Correlation Between Auer Growth and Nasdaq 100
Can any of the company-specific risk be diversified away by investing in both Auer Growth and Nasdaq 100 at the same time? Although using a correlation coefficient on its own may not help to predict future stock returns, this module helps to understand the diversifiable risk of combining Auer Growth and Nasdaq 100 into the same portfolio, which is an essential part of the fundamental portfolio management process.
By analyzing existing cross correlation between Auer Growth Fund and Nasdaq 100 Index Fund, you can compare the effects of market volatilities on Auer Growth and Nasdaq 100 and check how they will diversify away market risk if combined in the same portfolio for a given time horizon. You can also utilize pair trading strategies of matching a long position in Auer Growth with a short position of Nasdaq 100. Check out your portfolio center.

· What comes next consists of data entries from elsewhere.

-- ==== Sys2Proof/Laws/Memory.lean ====
section
/-! SUPPORT. The laws of the host's buffers: what each write changes and leaves, lengths kept, the
canonical form kept. `Writes` says once what any memory operation can do: a chain of byte writes. -/

namespace Sys2Proof.Machine

variable {m m' : Mem} {r : BufRef} {id a off n v d : Nat}

/-! ### One byte -/

theorem bufAt_setByte (m : Mem) (id off : Nat) (v : Byte) (id' : Nat) :
    bufAt (setByte m id off v) id' =
      if id' = id ∧ off < (bufAt m id).len then
        { bufAt m id with cells := sput 0 (bufAt m id).cells off v }
      else bufAt m id' := by
  by_cases h : off < (bufAt m id).len
  · simp only [setByte, h, if_true, and_true]
    show sget Buffer.empty (sput Buffer.empty m id _) id' = _
    rw [sget_sput]
    rfl
  · simp [setByte, h]

@[simp] theorem len_setByte (m : Mem) (id off : Nat) (v : Byte) (id' : Nat) :
    (bufAt (setByte m id off v) id').len = (bufAt m id').len := by
  rw [bufAt_setByte]
  split
  · rename_i h
    rw [h.1]
  · rfl

/-- Read after write: the byte written, and every other byte as before. -/
theorem byteAt_setByte (m : Mem) (id off : Nat) (v : Byte) (id' off' : Nat) :
    byteAt (setByte m id off v) id' off' =
      if id' = id ∧ off' = off ∧ off < (bufAt m id).len then v else byteAt m id' off' := by
  unfold byteAt
  rw [bufAt_setByte]
  by_cases h : id' = id ∧ off < (bufAt m id).len
  · obtain ⟨rfl, h2⟩ := h
    simp only [h2, and_self, if_true, and_true, true_and]
    rw [sget_sput]
  · rw [if_neg h, if_neg fun h' => h ⟨h'.1, h'.2.2⟩]

theorem Buffer.wf_iff (b : Buffer) : Buffer.wf b = true ↔
    b.len < Config.bufLimit ∧ swf 0 b.cells = true ∧ ∀ c ∈ b.cells, c.1 < b.len := by
  simp [Buffer.wf, and_assoc]

theorem Memory.wf_iff (m : Mem) : Memory.wf m = true ↔
    swf Buffer.empty m = true ∧ ∀ e ∈ m, Buffer.wf e.2 = true := by
  simp [Memory.wf]

theorem Memory.wf_bufAt (h : Memory.wf m = true) (id : Nat) : Buffer.wf (bufAt m id) = true := by
  by_cases he : bufAt m id = Buffer.empty
  · rw [he]; rfl
  · exact ((Memory.wf_iff m).mp h).2 _ (mem_of_sget_ne he)

/-- A byte write keeps the canonical form. -/
theorem Memory.wf_setByte (h : Memory.wf m = true) (id off : Nat) (v : Byte) :
    Memory.wf (setByte m id off v) = true := by
  unfold setByte
  split
  · rename_i hlt
    rw [Memory.wf_iff] at h ⊢
    refine ⟨swf_sput h.1 _ _, fun e he => ?_⟩
    rcases mem_sput he with ⟨rfl, -⟩ | ⟨he, -⟩
    · have hb := (Buffer.wf_iff _).mp (Memory.wf_bufAt ((Memory.wf_iff m).mpr h) id)
      refine (Buffer.wf_iff _).mpr ⟨hb.1, swf_sput hb.2.1 _ _, fun c hc => ?_⟩
      rcases mem_sput hc with ⟨rfl, -⟩ | ⟨hc, -⟩
      · exact hlt
      · exact hb.2.2 c hc
    · exact h.2 e he
  · exact h

/-! ### Chains of byte writes -/

/-- `m'` is `m` after a chain of byte writes, each at a place of `P`. -/
inductive Writes (P : Nat → Nat → Prop) : Mem → Mem → Prop
  | refl (m : Mem) : Writes P m m
  | step {m m' : Mem} (id off : Nat) (v : Byte) : Writes P m m' → P id off →
      Writes P m (setByte m' id off v)

variable {P Q : Nat → Nat → Prop}

theorem Writes.trans {m1 m2 m3 : Mem} (h1 : Writes P m1 m2) (h2 : Writes P m2 m3) :
    Writes P m1 m3 := by
  induction h2 with
  | refl => exact h1
  | step id off v _ hp ih => exact .step id off v ih hp

theorem Writes.mono (h : Writes P m m') (hpq : ∀ id off, P id off → Q id off) :
    Writes Q m m' := by
  induction h with
  | refl => exact .refl _
  | step id off v _ hp ih => exact .step id off v ih (hpq _ _ hp)

theorem Writes.one (m : Mem) (v : Byte) (h : P id off) : Writes P m (setByte m id off v) :=
  .step id off v (.refl m) h

/-- A chain of writes changes no byte outside its places. -/
theorem Writes.byteAt_eq (h : Writes P m m') (ho : ¬ P id off) :
    byteAt m' id off = byteAt m id off := by
  induction h with
  | refl => rfl
  | step id' off' v _ hp ih =>
    rw [byteAt_setByte, if_neg, ih]
    rintro ⟨rfl, rfl, -⟩
    exact ho hp

/-- A chain of writes leaves a buffer none of its places is in. -/
theorem Writes.bufAt_eq (h : Writes P m m') (ho : ∀ off, ¬ P id off) :
    bufAt m' id = bufAt m id := by
  induction h with
  | refl => rfl
  | step id' off' v _ hp ih =>
    rw [bufAt_setByte, if_neg, ih]
    rintro ⟨rfl, -⟩
    exact ho _ hp

/-- No write changes a buffer's length. -/
theorem Writes.len_eq (h : Writes P m m') (id : Nat) :
    (bufAt m' id).len = (bufAt m id).len := by
  induction h with
  | refl => rfl
  | step _ _ _ _ _ ih => rw [len_setByte, ih]

/-- Every chain of writes keeps the canonical form. -/
theorem Writes.wf (h : Writes P m m') (hm : Memory.wf m = true) : Memory.wf m' = true := by
  induction h with
  | refl => exact hm
  | step id off v _ _ ih => exact Memory.wf_setByte ih id off v

/-- The place of offsets `[lo, hi)` of a bound buffer. -/
def inRange (r : BufRef) (lo hi : Nat) (id off : Nat) : Prop :=
  id = r.id ∧ r.base + lo ≤ off ∧ off < r.base + hi

theorem inRange_mono {lo hi lo' hi' : Nat} (h1 : lo' ≤ lo) (h2 : hi ≤ hi') :
    inRange r lo hi id off → inRange r lo' hi' id off := by
  rintro ⟨a, b, c⟩
  exact ⟨a, by omega, by omega⟩

theorem writes_beWrite (m : Mem) (r : BufRef) (off : Nat) : ∀ n v,
    Writes (inRange r off (off + n)) m (beWrite m r off n v)
  | 0, _ => .refl m
  | n + 1, v =>
    .step _ _ _
      ((writes_beWrite m r off n (v / 256)).mono fun _ _ => inRange_mono le_rfl (by omega))
      ⟨rfl, by omega, by omega⟩

theorem writes_zeroRange (m : Mem) (r : BufRef) (off : Nat) : ∀ n,
    Writes (inRange r off (off + n)) m (zeroRange m r off n)
  | 0 => .refl m
  | n + 1 =>
    .step _ _ _ ((writes_zeroRange m r off n).mono fun _ _ => inRange_mono le_rfl (by omega))
      ⟨rfl, by omega, by omega⟩

theorem writes_freeRange (m : Mem) (r : BufRef) (off d : Nat) : ∀ n,
    Writes (inRange r off (off + n)) m (freeRange m r off d n)
  | 0 => .refl m
  | n + 1 =>
    .step _ _ _ ((writes_freeRange m r off d n).mono fun _ _ => inRange_mono le_rfl (by omega))
      ⟨rfl, by omega, by omega⟩

theorem writes_writeBytes (r : BufRef) : ∀ (vs : List Byte) (m : Mem) (off : Nat),
    Writes (inRange r off (off + vs.length)) m (writeBytes m r off vs)
  | [], m, _ => .refl m
  | v :: vs, m, off => by
    have h := writes_writeBytes r vs (setByte m r.id (r.base + off) v) (off + 1)
    refine Writes.trans (Writes.one m v ⟨rfl, by omega, by simp⟩) (h.mono fun _ _ => ?_)
    exact inRange_mono (by omega) (by simp; omega)

theorem writes_orPlanes (m : Mem) (r : BufRef) (g : Geometry) (c : Cursor) (index : Nat) : ∀ n,
    Writes (fun id off => id = r.id ∧ ∃ i < n, index.testBit i = true ∧
      off = r.base + planeOffset g c i) m (orPlanes m r g c index n)
  | 0 => .refl m
  | n + 1 => by
    have h := (writes_orPlanes m r g c index n).mono (Q := fun id off => id = r.id ∧ ∃ i < n + 1,
      index.testBit i = true ∧ off = r.base + planeOffset g c i)
      fun _ _ ⟨h1, i, h2, h3⟩ => ⟨h1, i, by omega, h3⟩
    simp only [orPlanes]
    split
    · rename_i hb
      exact .step _ _ _ h ⟨rfl, n, by omega, hb, rfl⟩
    · exact h

theorem writes_startChunk (m : Mem) (r : BufRef) (pos : Nat) (tag : U32) :
    Writes (inRange r pos (evenUp pos + 8)) m (startChunkMem m r pos tag) := by
  have he : pos ≤ evenUp pos := by unfold evenUp; omega
  have h1 : Writes (inRange r pos (evenUp pos + 8)) m
      (if pos % 2 = 1 then beWrite m r pos 1 0 else m) := by
    split
    · rename_i h
      refine (writes_beWrite m r pos 1 0).mono fun _ _ => inRange_mono le_rfl ?_
      unfold evenUp
      omega
    · exact .refl m
  exact (h1.trans ((writes_beWrite _ r (evenUp pos) 4 tag.toNat).mono
    fun _ _ => inRange_mono he (by omega))).trans
      ((writes_beWrite _ r (evenUp pos + 4) 4 0).mono
        fun _ _ => inRange_mono (by omega) (by omega))

/-! ### Big-endian numbers -/

/-- The bytes a big-endian write leaves, in a window that lies inside its buffer. -/
theorem refByte_beWrite (m : Mem) (r : BufRef) (off : Nat) (hr : refOk m r) : ∀ n v k,
    off + n ≤ r.len → k < n →
      refByte (beWrite m r off n v) r (off + k) = BitVec.ofNat 8 (v / 256 ^ (n - 1 - k))
  | 0, _, _, _, hk => absurd hk (Nat.not_lt_zero _)
  | n + 1, v, k, hn, hk => by
    simp only [beWrite, refByte, byteAt_setByte]
    have hlen : r.base + (off + n) < (bufAt (beWrite m r off n (v / 256)) r.id).len := by
      rw [(writes_beWrite m r off n (v / 256)).len_eq]
      rcases hr with h | h <;> omega
    by_cases hkn : k = n
    · subst hkn
      simp [hlen]
    · have hk' : k < n := by omega
      rw [if_neg (by omega)]
      have ih := refByte_beWrite m r off hr n (v / 256) k (by omega) hk'
      simp only [refByte] at ih
      rw [ih, Nat.div_div_eq_div_mul, show n + 1 - 1 - k = n - 1 - k + 1 by omega, pow_succ,
        Nat.mul_comm]

theorem beRead_lt (m : Mem) (r : BufRef) (off : Nat) : ∀ n, beRead m r off n < 256 ^ n
  | 0 => by simp [beRead]
  | n + 1 => by
    have h := beRead_lt m r off n
    have hb := (refByte m r (off + n)).isLt
    simp only [beRead, pow_succ]
    omega

theorem beRead_congr {m m' : Mem} {r r' : BufRef} {off off' : Nat} : ∀ n,
    (∀ k < n, refByte m r (off + k) = refByte m' r' (off' + k)) →
      beRead m r off n = beRead m' r' off' n
  | 0, _ => rfl
  | n + 1, h => by
    simp only [beRead]
    rw [beRead_congr n fun k hk => h k (by omega), h n (by omega)]

/-- Read after write of a whole number. -/
theorem beRead_beWrite (m : Mem) (r : BufRef) (off : Nat) (hr : refOk m r) : ∀ n v,
    off + n ≤ r.len → v < 256 ^ n → beRead (beWrite m r off n v) r off n = v
  | 0, v, _, hv => by
    simp only [pow_zero, Nat.lt_one_iff] at hv
    simp [beRead, hv]
  | n + 1, v, hn, hv => by
    have h1 := refByte_beWrite m r off hr (n + 1) v n hn (by omega)
    have h2 : beRead (beWrite m r off (n + 1) v) r off n =
        beRead (beWrite m r off n (v / 256)) r off n :=
      beRead_congr n fun k hk => by
        rw [refByte_beWrite m r off hr (n + 1) v k hn (by omega),
          refByte_beWrite m r off hr n (v / 256) k (by omega) hk, Nat.div_div_eq_div_mul,
          show n + 1 - 1 - k = n - 1 - k + 1 by omega, pow_succ, Nat.mul_comm]
    have h3 := beRead_beWrite m r off hr n (v / 256) (by omega) (by
      rw [pow_succ] at hv
      omega)
    simp only [beRead]
    rw [h2, h3, h1]
    simp
    omega

theorem refOk_of_len {m m' : Mem} {r : BufRef}
    (h : (bufAt m' r.id).len = (bufAt m r.id).len) : refOk m' r ↔ refOk m r := by
  unfold refOk
  rw [h]

theorem refOk_wholeBuf (m : Mem) (id : Nat) : refOk m (wholeBuf m id) := by
  right
  simp [wholeBuf]

theorem refOk_windowOf (h : refOk m r) (base len : Nat) : refOk m (windowOf r base len) := by
  unfold refOk windowOf at *
  simp only
  omega

theorem refOk_none (m : Mem) : refOk m (refOf none) := .inl rfl

end Sys2Proof.Machine
end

Please also check ongoing floating volatility patterns of Auer Growth and Nasdaq 100.
Diversification Opportunities for Auer Growth and Nasdaq 100
0.76 | Correlation Coefficient |
Poor diversification
The 3 months correlation between Auer and Nasdaq is 0.76. Overlapping area represents the amount of risk that can be diversified away by holding Auer Growth Fund and Nasdaq 100 Index Fund in the same portfolio, assuming nothing else is changed. The correlation between historical prices or returns on Nasdaq 100 Index and Auer Growth is a relative statistical measure of the degree to which these equity instruments tend to move together. The correlation coefficient measures the extent to which returns on Auer Growth Fund are associated (or correlated) with Nasdaq 100. Values of the correlation coefficient range from -1 to +1, where. The correlation of zero (0) is possible when the price movement of Nasdaq 100 Index has no effect on the direction of Auer Growth i.e., Auer Growth and Nasdaq 100 go up and down completely randomly.
Pair Corralation between Auer Growth and Nasdaq 100
Assuming the 90 days horizon Auer Growth is expected to generate 1.59 times less return on investment than Nasdaq 100. But when comparing it to its historical volatility, Auer Growth Fund is 1.12 times less risky than Nasdaq 100. It trades about 0.1 of its potential returns per unit of risk. Nasdaq 100 Index Fund is currently generating about 0.15 of returns per unit of risk over similar time horizon. If you would invest 4,760 in Nasdaq 100 Index Fund on August 31, 2024 and sell it today you would earn a total of 455.00 from holding Nasdaq 100 Index Fund or generate 9.56% return on investment over 90 days.
Time Period | 3 Months [change] |
Direction | Moves Together |
Strength | Significant |
Accuracy | 100.0% |
Values | Daily Returns |
Auer Growth Fund vs. Nasdaq 100 Index Fund
Performance |
Timeline |
Auer Growth Fund |
Nasdaq 100 Index |
Auer Growth and Nasdaq 100 Volatility Contrast
Predicted Return Density |
Returns |
Pair Trading with Auer Growth and Nasdaq 100
The main advantage of trading using opposite Auer Growth and Nasdaq 100 positions is that it hedges away some unsystematic risk. Because of two separate transactions, even if Auer Growth position performs unexpectedly, Nasdaq 100 can make up some of the losses. Pair trading also minimizes risk from directional movements in the market. For example, if an entire industry or sector drops because of unexpected headlines, the short position in Nasdaq 100 will offset losses from the drop in Nasdaq 100's long position.Auer Growth vs. Lebenthal Lisanti Small | Auer Growth vs. Hodges Small Cap | Auer Growth vs. Schwartz Value Focused | Auer Growth vs. Oberweis Small Cap Opportunities |
Nasdaq 100 vs. Europacific Growth Fund | Nasdaq 100 vs. Washington Mutual Investors | Nasdaq 100 vs. Capital World Growth | Nasdaq 100 vs. HUMANA INC |
Check out your portfolio center.Note that this page's information should be used as a complementary analysis to find the right mix of equity instruments to add to your existing portfolios or create a brand new portfolio. You can also try the Global Correlations module to find global opportunities by holding instruments from different markets.